**Task prompt**: Write out, from the entries below, exactly the lines that run between the lines holding "(.maxS (fD w) (fA w) (fB w))" and "(.xori (fD w) (fA w) (fI12 w))", inclusive, and stop there.

(Records from a data collection)
-- Opening Marker --

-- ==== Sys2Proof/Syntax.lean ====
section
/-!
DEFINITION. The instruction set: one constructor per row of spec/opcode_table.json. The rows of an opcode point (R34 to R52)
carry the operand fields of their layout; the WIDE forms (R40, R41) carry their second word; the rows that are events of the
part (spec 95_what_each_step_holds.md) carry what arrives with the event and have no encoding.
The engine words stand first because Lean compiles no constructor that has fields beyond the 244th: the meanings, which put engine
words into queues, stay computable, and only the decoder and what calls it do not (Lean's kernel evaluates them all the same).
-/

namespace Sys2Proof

-- Closing Marker --
-- Opening Marker --

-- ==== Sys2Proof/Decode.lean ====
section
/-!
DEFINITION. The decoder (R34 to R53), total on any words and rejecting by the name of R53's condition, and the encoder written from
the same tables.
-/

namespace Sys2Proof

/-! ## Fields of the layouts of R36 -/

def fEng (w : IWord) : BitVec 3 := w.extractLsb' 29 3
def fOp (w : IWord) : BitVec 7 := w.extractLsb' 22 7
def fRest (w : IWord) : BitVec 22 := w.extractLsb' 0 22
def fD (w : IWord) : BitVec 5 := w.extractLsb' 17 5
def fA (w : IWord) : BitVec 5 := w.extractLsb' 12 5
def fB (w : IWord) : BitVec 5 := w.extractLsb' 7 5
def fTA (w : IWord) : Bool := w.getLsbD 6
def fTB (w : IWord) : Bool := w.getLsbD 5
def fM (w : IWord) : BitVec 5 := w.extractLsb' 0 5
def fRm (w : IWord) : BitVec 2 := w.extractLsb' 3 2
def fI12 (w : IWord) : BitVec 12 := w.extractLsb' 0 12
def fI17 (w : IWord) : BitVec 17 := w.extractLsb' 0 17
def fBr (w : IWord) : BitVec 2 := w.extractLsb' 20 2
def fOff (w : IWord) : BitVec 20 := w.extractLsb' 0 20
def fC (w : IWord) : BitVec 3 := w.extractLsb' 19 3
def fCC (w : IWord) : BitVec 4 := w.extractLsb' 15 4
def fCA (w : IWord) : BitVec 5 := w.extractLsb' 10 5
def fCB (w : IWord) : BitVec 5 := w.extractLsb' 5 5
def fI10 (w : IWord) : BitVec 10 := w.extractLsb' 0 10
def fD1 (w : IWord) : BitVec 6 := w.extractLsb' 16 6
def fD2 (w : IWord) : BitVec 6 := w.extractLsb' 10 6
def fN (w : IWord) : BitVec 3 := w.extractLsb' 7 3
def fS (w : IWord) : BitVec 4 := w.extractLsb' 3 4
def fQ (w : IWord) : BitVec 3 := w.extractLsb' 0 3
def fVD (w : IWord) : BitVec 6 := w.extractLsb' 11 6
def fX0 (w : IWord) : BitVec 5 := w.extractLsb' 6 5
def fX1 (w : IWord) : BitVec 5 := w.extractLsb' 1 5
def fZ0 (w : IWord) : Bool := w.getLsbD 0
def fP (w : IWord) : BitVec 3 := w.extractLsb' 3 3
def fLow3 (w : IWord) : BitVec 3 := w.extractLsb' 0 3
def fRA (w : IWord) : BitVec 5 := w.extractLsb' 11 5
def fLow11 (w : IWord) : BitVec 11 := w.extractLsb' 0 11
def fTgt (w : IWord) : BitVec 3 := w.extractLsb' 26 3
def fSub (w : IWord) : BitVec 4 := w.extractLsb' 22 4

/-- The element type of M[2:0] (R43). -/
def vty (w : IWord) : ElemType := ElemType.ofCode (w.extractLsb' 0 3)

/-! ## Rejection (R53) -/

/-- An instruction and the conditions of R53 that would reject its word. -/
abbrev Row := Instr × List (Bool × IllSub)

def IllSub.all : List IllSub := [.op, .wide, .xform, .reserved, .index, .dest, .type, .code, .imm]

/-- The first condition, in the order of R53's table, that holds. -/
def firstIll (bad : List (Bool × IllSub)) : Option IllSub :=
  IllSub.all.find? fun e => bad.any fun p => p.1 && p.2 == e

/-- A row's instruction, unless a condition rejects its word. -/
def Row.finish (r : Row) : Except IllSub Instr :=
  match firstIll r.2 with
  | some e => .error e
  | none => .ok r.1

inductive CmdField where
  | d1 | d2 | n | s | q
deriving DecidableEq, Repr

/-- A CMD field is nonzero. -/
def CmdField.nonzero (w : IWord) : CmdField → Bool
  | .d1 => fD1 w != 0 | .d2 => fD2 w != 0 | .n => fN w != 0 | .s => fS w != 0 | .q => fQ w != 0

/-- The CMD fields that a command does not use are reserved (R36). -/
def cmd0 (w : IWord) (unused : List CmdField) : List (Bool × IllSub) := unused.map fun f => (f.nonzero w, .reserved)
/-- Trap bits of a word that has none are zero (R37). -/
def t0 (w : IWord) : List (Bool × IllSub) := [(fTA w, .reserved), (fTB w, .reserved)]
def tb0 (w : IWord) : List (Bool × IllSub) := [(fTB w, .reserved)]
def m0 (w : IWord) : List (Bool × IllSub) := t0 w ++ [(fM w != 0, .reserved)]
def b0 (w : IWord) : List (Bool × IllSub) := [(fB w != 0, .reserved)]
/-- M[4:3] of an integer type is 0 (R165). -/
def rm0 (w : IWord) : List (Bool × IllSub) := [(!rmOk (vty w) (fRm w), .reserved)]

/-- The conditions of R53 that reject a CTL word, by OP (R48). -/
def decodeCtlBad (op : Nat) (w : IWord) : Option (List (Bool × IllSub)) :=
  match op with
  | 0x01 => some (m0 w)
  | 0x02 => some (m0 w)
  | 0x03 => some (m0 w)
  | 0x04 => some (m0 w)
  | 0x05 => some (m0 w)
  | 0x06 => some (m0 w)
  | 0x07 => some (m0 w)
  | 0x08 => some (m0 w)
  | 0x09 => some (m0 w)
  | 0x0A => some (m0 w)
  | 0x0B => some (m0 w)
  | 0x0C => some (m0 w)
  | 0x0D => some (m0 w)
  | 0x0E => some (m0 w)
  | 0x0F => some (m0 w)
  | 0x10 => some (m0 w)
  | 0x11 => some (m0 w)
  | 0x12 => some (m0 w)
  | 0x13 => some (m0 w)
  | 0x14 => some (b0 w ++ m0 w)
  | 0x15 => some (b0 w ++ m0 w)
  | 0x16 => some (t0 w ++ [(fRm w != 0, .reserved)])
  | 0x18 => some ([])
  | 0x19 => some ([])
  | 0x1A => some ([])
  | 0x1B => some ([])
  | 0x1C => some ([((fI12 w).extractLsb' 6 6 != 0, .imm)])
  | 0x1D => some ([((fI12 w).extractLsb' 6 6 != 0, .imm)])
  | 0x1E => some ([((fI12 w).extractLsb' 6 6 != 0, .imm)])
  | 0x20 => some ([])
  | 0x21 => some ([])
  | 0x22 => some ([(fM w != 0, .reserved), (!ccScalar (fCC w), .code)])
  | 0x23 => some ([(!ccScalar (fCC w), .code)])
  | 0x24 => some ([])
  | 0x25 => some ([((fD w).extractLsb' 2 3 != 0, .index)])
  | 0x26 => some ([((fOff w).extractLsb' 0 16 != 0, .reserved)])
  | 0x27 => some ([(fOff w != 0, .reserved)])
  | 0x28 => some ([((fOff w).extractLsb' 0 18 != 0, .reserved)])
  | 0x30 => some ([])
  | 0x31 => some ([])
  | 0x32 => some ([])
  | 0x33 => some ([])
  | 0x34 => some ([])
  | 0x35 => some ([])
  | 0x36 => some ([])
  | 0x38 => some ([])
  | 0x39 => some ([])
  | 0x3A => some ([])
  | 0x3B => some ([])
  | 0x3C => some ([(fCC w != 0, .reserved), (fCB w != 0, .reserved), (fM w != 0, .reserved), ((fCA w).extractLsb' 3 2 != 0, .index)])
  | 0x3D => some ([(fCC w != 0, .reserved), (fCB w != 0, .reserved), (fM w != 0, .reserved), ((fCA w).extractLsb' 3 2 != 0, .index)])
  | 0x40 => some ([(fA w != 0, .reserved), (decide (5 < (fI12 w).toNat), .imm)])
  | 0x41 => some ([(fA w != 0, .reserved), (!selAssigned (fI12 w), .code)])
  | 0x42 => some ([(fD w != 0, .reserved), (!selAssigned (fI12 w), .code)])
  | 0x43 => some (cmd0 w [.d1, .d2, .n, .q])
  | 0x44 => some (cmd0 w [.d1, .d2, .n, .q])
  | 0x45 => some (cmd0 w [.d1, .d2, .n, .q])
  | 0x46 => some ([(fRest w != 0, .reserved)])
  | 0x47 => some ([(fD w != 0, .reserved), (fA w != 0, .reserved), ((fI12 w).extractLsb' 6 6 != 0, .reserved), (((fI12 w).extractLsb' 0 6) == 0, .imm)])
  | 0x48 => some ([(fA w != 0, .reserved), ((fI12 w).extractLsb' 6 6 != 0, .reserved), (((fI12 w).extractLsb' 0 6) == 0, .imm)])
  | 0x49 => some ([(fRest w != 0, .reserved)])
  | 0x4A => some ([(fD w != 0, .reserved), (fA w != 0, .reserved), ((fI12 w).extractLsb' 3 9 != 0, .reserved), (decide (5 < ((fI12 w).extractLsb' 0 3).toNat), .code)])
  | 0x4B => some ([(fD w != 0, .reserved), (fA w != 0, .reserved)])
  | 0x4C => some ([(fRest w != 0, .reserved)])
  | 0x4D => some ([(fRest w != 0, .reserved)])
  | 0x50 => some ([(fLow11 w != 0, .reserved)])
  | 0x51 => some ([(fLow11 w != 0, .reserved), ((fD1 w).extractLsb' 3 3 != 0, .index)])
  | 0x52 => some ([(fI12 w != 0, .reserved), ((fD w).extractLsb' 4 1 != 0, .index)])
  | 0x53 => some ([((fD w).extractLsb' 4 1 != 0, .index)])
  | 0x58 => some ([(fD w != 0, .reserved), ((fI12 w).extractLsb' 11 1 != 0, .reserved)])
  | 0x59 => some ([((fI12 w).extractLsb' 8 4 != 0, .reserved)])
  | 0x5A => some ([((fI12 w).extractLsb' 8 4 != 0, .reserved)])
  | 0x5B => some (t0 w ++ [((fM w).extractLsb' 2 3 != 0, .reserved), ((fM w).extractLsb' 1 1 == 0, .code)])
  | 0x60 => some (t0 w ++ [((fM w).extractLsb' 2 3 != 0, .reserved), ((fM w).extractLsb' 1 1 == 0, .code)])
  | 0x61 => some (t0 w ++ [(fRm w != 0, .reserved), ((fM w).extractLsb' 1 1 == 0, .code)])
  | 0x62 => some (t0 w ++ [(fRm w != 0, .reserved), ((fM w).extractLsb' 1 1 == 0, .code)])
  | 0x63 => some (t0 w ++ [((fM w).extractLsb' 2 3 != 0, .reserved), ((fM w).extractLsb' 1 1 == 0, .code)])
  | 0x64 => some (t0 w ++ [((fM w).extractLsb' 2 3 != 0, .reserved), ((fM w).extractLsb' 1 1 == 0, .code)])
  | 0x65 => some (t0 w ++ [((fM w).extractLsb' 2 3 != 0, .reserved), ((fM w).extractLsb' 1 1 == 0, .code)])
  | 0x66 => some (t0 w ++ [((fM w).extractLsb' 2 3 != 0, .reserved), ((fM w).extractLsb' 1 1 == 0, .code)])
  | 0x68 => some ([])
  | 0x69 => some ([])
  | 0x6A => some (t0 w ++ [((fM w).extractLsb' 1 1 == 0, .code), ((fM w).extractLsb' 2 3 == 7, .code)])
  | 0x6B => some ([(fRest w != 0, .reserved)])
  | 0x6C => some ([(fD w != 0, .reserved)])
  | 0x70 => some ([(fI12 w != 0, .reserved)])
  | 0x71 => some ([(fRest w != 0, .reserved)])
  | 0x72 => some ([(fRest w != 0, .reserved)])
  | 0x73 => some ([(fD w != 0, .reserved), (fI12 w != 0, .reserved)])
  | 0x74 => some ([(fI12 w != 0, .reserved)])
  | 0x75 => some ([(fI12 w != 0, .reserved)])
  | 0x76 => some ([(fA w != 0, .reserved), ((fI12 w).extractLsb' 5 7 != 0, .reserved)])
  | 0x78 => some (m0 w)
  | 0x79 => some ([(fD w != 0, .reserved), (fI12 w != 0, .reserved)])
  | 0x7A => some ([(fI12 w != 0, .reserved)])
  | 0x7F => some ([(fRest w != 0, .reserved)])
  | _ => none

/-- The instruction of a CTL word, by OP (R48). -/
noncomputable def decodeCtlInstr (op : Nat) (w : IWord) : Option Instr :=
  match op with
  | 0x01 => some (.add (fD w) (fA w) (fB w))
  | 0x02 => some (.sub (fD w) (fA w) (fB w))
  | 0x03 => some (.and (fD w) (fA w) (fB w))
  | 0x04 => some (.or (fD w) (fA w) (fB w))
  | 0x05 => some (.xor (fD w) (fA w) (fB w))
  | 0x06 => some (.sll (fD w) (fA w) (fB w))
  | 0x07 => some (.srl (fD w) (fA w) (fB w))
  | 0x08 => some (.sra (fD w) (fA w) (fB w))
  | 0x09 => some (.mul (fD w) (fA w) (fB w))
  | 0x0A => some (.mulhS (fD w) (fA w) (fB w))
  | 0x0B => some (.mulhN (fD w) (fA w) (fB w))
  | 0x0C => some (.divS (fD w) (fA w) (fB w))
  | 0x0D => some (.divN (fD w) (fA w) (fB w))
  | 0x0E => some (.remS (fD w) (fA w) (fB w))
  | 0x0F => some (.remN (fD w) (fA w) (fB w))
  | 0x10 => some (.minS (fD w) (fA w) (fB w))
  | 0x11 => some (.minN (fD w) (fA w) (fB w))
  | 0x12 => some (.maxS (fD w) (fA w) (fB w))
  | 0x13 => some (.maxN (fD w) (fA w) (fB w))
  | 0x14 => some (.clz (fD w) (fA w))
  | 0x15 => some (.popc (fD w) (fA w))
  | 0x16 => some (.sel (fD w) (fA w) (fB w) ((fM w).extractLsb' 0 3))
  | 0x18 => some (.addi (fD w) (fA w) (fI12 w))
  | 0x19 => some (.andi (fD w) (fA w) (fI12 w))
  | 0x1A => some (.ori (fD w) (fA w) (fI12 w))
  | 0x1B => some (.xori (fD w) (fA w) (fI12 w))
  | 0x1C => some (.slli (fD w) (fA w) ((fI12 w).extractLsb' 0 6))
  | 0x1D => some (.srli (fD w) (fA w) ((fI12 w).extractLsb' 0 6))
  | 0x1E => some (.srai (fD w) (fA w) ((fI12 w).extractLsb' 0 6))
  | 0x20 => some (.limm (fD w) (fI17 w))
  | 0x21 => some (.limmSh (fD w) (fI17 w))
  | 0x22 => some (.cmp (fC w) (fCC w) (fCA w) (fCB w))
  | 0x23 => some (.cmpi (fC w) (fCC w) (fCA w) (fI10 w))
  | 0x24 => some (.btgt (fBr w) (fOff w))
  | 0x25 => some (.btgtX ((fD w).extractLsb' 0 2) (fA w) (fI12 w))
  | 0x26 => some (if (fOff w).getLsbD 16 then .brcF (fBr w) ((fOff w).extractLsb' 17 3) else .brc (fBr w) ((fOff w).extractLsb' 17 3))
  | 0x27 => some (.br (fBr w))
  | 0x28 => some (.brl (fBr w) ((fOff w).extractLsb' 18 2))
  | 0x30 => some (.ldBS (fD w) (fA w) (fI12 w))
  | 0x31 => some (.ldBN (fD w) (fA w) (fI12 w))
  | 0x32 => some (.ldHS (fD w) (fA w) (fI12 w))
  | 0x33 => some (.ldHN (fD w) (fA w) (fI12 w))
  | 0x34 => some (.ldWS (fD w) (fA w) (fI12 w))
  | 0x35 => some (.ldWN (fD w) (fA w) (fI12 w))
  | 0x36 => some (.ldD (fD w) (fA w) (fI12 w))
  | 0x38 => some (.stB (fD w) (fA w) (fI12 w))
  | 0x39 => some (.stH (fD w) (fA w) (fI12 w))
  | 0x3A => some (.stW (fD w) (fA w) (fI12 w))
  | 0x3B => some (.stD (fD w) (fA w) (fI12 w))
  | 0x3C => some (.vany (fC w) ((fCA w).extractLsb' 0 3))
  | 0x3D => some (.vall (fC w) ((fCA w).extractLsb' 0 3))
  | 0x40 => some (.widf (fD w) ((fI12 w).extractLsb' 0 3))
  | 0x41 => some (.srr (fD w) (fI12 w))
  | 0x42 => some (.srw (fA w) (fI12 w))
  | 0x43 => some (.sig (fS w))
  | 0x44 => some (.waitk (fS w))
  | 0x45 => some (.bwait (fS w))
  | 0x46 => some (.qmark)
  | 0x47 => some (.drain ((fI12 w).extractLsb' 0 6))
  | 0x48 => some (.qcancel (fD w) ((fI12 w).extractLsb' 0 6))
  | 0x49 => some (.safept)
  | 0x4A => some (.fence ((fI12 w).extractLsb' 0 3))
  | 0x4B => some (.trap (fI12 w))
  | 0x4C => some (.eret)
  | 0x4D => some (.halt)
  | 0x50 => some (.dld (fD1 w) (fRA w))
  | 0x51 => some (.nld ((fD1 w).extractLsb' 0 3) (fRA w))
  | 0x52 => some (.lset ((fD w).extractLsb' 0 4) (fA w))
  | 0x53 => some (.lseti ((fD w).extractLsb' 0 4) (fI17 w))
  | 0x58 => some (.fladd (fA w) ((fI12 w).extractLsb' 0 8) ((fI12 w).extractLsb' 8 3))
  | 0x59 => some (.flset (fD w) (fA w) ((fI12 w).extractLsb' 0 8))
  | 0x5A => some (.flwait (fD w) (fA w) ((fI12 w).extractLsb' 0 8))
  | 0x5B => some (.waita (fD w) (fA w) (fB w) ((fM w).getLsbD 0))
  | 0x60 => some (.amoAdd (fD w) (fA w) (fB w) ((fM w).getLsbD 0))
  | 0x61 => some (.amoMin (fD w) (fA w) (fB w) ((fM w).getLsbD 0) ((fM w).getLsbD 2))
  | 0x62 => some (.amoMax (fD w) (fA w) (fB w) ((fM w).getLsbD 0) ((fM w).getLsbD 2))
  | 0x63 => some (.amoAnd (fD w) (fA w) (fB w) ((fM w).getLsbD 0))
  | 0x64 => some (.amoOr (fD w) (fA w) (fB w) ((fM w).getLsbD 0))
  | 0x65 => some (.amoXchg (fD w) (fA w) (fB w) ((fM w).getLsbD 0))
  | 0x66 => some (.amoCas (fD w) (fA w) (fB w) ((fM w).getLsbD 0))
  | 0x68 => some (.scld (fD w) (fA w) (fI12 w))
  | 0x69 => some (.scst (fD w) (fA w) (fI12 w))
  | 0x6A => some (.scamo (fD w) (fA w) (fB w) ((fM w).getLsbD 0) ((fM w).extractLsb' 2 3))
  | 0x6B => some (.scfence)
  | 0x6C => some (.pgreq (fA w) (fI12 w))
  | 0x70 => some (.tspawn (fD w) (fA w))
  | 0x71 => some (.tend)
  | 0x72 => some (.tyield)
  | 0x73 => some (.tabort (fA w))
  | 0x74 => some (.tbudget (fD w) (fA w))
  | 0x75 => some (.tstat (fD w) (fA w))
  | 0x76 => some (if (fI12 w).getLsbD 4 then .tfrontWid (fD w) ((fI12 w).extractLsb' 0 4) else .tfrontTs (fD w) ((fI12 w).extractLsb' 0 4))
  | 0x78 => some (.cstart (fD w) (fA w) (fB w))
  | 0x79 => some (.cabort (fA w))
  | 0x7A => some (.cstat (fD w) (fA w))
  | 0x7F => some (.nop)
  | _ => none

-- Closing Marker --

**Exercise answer**:
  | 0x12 => some (.maxS (fD w) (fA w) (fB w))
  | 0x13 => some (.maxN (fD w) (fA w) (fB w))
  | 0x14 => some (.clz (fD w) (fA w))
  | 0x15 => some (.popc (fD w) (fA w))
  | 0x16 => some (.sel (fD w) (fA w) (fB w) ((fM w).extractLsb' 0 3))
  | 0x18 => some (.addi (fD w) (fA w) (fI12 w))
  | 0x19 => some (.andi (fD w) (fA w) (fI12 w))
  | 0x1A => some (.ori (fD w) (fA w) (fI12 w))
  | 0x1B => some (.xori (fD w) (fA w) (fI12 w))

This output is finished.